* [TASK STATEMENT] Report every line of the records beneath this task that holds the string "raised".

* [SUPPLIED RECORDS]
-- ==== Sys2Proof/Machine/Operands.lean ====
section
/-! DEFINITION. The operands of the word a bundle issues: which lanes take effect, what they read, the result label, the
stalls and stale temporaries, and writing results (R14 to R16, R44 to R54, R71, R72). -/

namespace Sys2Proof.Machine

/-- A word on a pipe. -/
structure Wx where
  i : Instr
  pipe : Nat
  b : Bundle
  sh : Shape
  srcs : List Opnd
  vf : Nat
  deriving DecidableEq, Repr

/-- The operand an XOPND adverb adds, or the addend rd that the multiply-adds read without one (R24, R75, R91). -/
def extraSrcs (i : Instr) (a : Advs) : List Opnd :=
  match a.xopnd with
  | some f => match i with
    | .atomI64 _ _ _ _ _ | .atomN64 _ _ _ _ _ | .atomrI64 _ _ _ _ _ | .atomrN64 _ _ _ _ _ => [.pair f]
    | _ => [.r f]
  | none => match i with
    | .imad _ d _ _ | .ffma _ d _ _ | .ffms _ d _ _ | .ffnma _ d _ _ | .hfma2F16 _ d _ _ | .hfma2Bf16 _ d _ _ => [.r d]
    | _ => []

/-- The word on a pipe. -/
def mkWx (s : State) (i : Instr) (p : Nat) (b : Bundle) : Wx :=
  { i := i, pipe := p, b := b, sh := shape i, srcs := (shape i).srcs ++ extraSrcs i b.advs, vf := s.vfOf (wgOf (b.tids.headD 0)) }

/-- The guard's value in a lane (R14). -/
def guardVal (s : State) (t : Nat) (g : BitVec 4) : Bool :=
  ((readPred s t (g.toNat % 8)).val != decide (8 ≤ g.toNat))

/-- The lanes in which the word takes effect (R14, R16). -/
def Wx.act (w : Wx) (s : State) : List Nat :=
  match w.sh.guard with
  | none => w.b.tids
  | some g => if w.sh.sel then w.b.tids else w.b.tids.filter fun t => guardVal s t g

/-- The word takes effect in a lane (R14, R16). -/
def Wx.takes (w : Wx) (s : State) (t : Nat) : Bool :=
  match w.sh.guard with
  | none => true
  | some g => w.sh.sel || guardVal s t g

/-- The sources a lane reads. An ordinary word reads in the lanes where it takes effect, SEL in every lane (R86). A whole-group
word reads what it delivers in every present lane (R111): a gather reads its count and its fill in the destination lanes, RED and
SCAN read the fill in the lowest present lane; AMFREE and AMZERO deliver nothing (log entry 66). -/
def Wx.srcsOf (w : Wx) (s : State) (t : Nat) : List Opnd :=
  if w.sh.whole then
    match w.i with
    | .shflRot _ _ a b | .shflXor _ _ a b | .shflUp _ _ a b | .shflDown _ _ a b | .gbcast _ _ a b =>
      .r a :: if w.takes s t then .r b :: extraSrcs w.i w.b.advs else []
    | .red _ _ a _ | .scan _ _ a _ _ => .r a :: if minOf w.b.tids = some t then extraSrcs w.i w.b.advs else []
    | .amfree _ _ _ | .amzero _ _ _ => if w.takes s t then w.srcs else []
    | _ => w.srcs
  else if w.takes s t then w.srcs else []

/-- The label of the guard or selector predicate. -/
def Wx.guardLabel (w : Wx) (s : State) (gid : Nat) : Label :=
  match w.sh.guard with
  | none => 0
  | some g => predLabel s gid (g.toNat % 8)

/-- The label of the sources of the word, its guard and the context (R54). -/
def Wx.label (w : Wx) (s : State) (gid : Nat) : Label :=
  (s.grp gid).ctx ||| w.guardLabel s gid ||| orAll (w.srcs.map (opndLabel s gid))

/-- The guard is true in every live thread of the group, all held by the bundle: a label is set outright (R54). -/
def wholeWrite (s : State) (act : List Nat) (gid : Nat) : Bool := holdsGroup s act gid

/-- The context label is raised by the guard's label (R15, R58). -/
def raiseGuard (s : State) (w : Wx) : State :=
  if w.sh.sel then s
  else (groupsOf w.b.tids).foldl (fun s g => s.modGrp g fun x => { x with ctx := x.ctx ||| w.guardLabel s g }) s

/-- Register fields a word reads. -/
def Wx.readFields (w : Wx) : List Nat := (w.srcs.map fieldsOf).flatten

/-- Register fields a word writes. -/
def Wx.writeFields (w : Wx) : List Nat := (w.sh.dsts.map fieldsOf).flatten

/-- The word names registers only: a PERIOD, LBLR, or a label target reads none of them (R28, R146, R147). -/
def isName : Opnd → Bool
  | .name _ => true
  | _ => false

/-- The register fields whose values a lane reads. -/
def Wx.fieldsRead (w : Wx) (s : State) (t : Nat) : List Nat := (((w.srcsOf s t).filter fun o => !isName o).map fieldsOf).flatten

/-- A scoreboard bit of a register the word reads or writes is set in some lane (R47). -/
def Wx.blocked (w : Wx) (s : State) : Bool :=
  w.b.tids.any (fun t => (w.fieldsRead s t).any (sbBit (s.thr t))) || (w.act s).any (fun t => w.writeFields.any (sbBit (s.thr t)))

/-- A lane reads a temporary whose written bit is clear (R45). -/
def staleTemp (x : Thread) (fs : List Nat) : Bool :=
  fs.any fun f => decide (112 ≤ f ∧ f ≤ 115) && !x.written.getLsbD (f - 112)

/-- The failing lanes of a data-dependent check: thread, cause, address or detail. -/
structure Fail where
  tid : Nat
  cause : Nat
  addr : DWord := 0
  detail : BitVec 8 := 0
  deriving DecidableEq, Repr

/-- Lanes with a stale temporary: of a whole-group word too only those whose guard is true (R45). -/
def Wx.stale (w : Wx) (s : State) : List Fail :=
  (w.b.tids.filter fun t => w.takes s t && staleTemp (s.thr t) (w.fieldsRead s t)).map fun t => { tid := t, cause := 0x0B }

/-- Lanes with a poisoned guard or selector (R72). -/
def Wx.poisonedGuard (w : Wx) (s : State) : List Fail :=
  match w.sh.guard with
  | none => []
  | some g => (w.b.tids.filter fun t => (readPred s t (g.toNat % 8)).poison).map fun t => { tid := t, cause := 0x12 }

/-- Lanes of a group register or control word write from a bundle without the whole group (R50): every thread of such a group, also
where no lane's guard is true (DEDUCED, log entry 86). -/
def Wx.diverged (w : Wx) (s : State) : List Fail :=
  if w.sh.dsts.any fun o => (gDest o).isSome || (match o with | .c _ => true | _ => false) then
    (w.b.tids.filter fun t => !holdsGroup s w.b.tids (gidOf t)).map fun t => { tid := t, cause := 0x19 }
  else []

/-- A grain of a register a lane reads has failed uncorrectably: the word is poisoned and the lane keeps the PC
(R412, R414); the detection is counted (R431). -/
def detectReg (s : State) (pc : DWord) (vf t key : Nat) (poison : Thread → Thread) : State :=
  if sget false (s.thr t).bad key then
    countMedia (s.modThr t fun x => notePoison true pc (poison { x with bad := sset false x.bad key false })) vf
  else s

/-- Poison a register word. -/
def poisonReg (f : Nat) (x : Thread) : Thread := { x with regs := sset {} x.regs f { (sget {} x.regs f) with poison := true } }
/-- Poison a predicate. -/
def poisonPred (p : Nat) (x : Thread) : Thread := { x with preds := sset {} x.preds p { (sget {} x.preds p) with poison := true } }

/-- A failed group or control register is read: poisoned, and counted. Keys: g k, c 100 + k. -/
def detectGrp (s : State) (pc : DWord) (vf t key : Nat) : State :=
  let gid := gidOf t
  if sget false (s.grp gid).bad key then
    countMedia ((s.modGrp gid fun g =>
      let g := { g with bad := sset false g.bad key false }
      if key < 100 then { g with g := sset {} g.g key { (sget ({} : GCell) g.g key) with plo := true, phi := true } }
      else { g with c := sset {} g.c (key - 100) { (sget ({} : CCell) g.c (key - 100)) with poison := true } }).modThr t (notePoison true pc)) vf
  else s

/-- Detection of failed grains in an operand of a lane. Keys of predicates are 200 + p. -/
def detectOpnd (s : State) (pc : DWord) (vf t : Nat) : Opnd → State
  | .g k => detectGrp s pc vf t k
  | .c k => detectGrp s pc vf t (100 + k)
  | .p k => detectReg s pc vf t (200 + k) (poisonPred k)
  | .name _ => s
  | o => (fieldsOf o).foldl (fun s f =>
      if 120 ≤ f then detectGrp s pc vf t (f - 120) else detectReg s pc vf t f (poisonReg f)) s

/-- Nothing has failed in a thread or its group. -/
def soundLane (s : State) (t : Nat) : Bool := (s.thr t).bad.isEmpty && (s.grp (gidOf t)).bad.isEmpty

/-- Every grain the word reads is decoded: guards in every lane, sources in the lanes that read them (R412). -/
def detect (s : State) (w : Wx) : State :=
  if w.b.tids.all (soundLane s) then s
  else
    let s := match w.sh.guard with
      | none => s
      | some g => w.b.tids.foldl (fun s t => detectReg s w.b.pc w.vf t (200 + g.toNat % 8) (poisonPred (g.toNat % 8))) s
    w.b.tids.foldl (fun s' t => (w.srcsOf s t).foldl (fun s o => detectOpnd s w.b.pc w.vf t o) s') s

/-- Words of an operand. -/
def opndWords : Opnd → Nat
  | .pair _ => 2
  | .quad _ => 4
  | .oct _ => 8
  | _ => 1

/-- A lane's result: value, poison, flags. -/
structure LaneOut where
  tid : Nat
  val : Nat
  poison : Bool := false
  flags : BitVec 5 := 0
  deriving DecidableEq, Repr

/-- The lowest-numbered lane of a group in a list of lanes (R51). -/
def lowestIn (ts : List Nat) (gid : Nat) : Option Nat := minOf (ts.filter fun t => gidOf t == gid)

/-- The result of the lowest-numbered lane of a group (R51). -/
def firstOut (outs : List LaneOut) (gid : Nat) : Option LaneOut :=
  (lowestIn (outs.map (·.tid)) gid).bind fun t => outs.find? fun o => o.tid == t

/-- Write a group register by field: bits 31..0, bits 63..32 become 0 (R10); the lowest guard-true lane's value (R51). -/
def writeGLow (s : State) (gid k : Nat) (o : LaneOut) : State :=
  s.modGrp gid fun g => { g with g := sset {} g.g k { val := d64 (o.val % 2 ^ 32), plo := o.poison } }

/-- Write the lanes' results to a destination, then its label: set or raised per group (R54). -/
def writeOuts (s : State) (w : Wx) (dst : Opnd) (outs : List LaneOut) (label : Nat → Label) : State :=
  let act := outs.map (·.tid)
  let gids := groupsOf w.b.tids
  let s1 := match gDest dst with
    | some k => gids.foldl (fun s g => match firstOut outs g with
        | some o => writeGLow s g k o
        | none => s) s
    | none => outs.foldl (fun s o => s.modThr o.tid fun x =>
        notePoison o.poison w.b.pc (writeOpnd x dst (cellsOf o.val o.poison (opndWords dst)))) s
  gids.foldl (fun s' g => s'.modGrp g (labelOpnd (wholeWrite s act g) (label g) dst)) s1

/-- The sources of a lane as numbers, and whether one is poisoned. -/
def Wx.values (w : Wx) (s : State) (t : Nat) : List Nat × Bool :=
  let cs := w.srcs.map (readOpnd s t)
  (cs.map wordsVal, cs.any anyPoison)

/-- Each guard-true lane's result of a function of its sources: poison passes through and sets no flag (R71, R72). -/
def Wx.outs (w : Wx) (s : State) (f : List Nat → Nat × BitVec 5) : List LaneOut :=
  (w.act s).map fun t =>
    let v := w.values s t
    let r := f v.1
    { tid := t, val := r.1, poison := v.2, flags := if v.2 then 0 else r.2 }

/-- The n-th source. -/
def arg (v : List Nat) (n : Nat) : Nat := (v[n]?).getD 0

end Sys2Proof.Machine
end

* [EXERCISE RESULT]
/-- The context label is raised by the guard's label (R15, R58). -/
/-- Write the lanes' results to a destination, then its label: set or raised per group (R54). -/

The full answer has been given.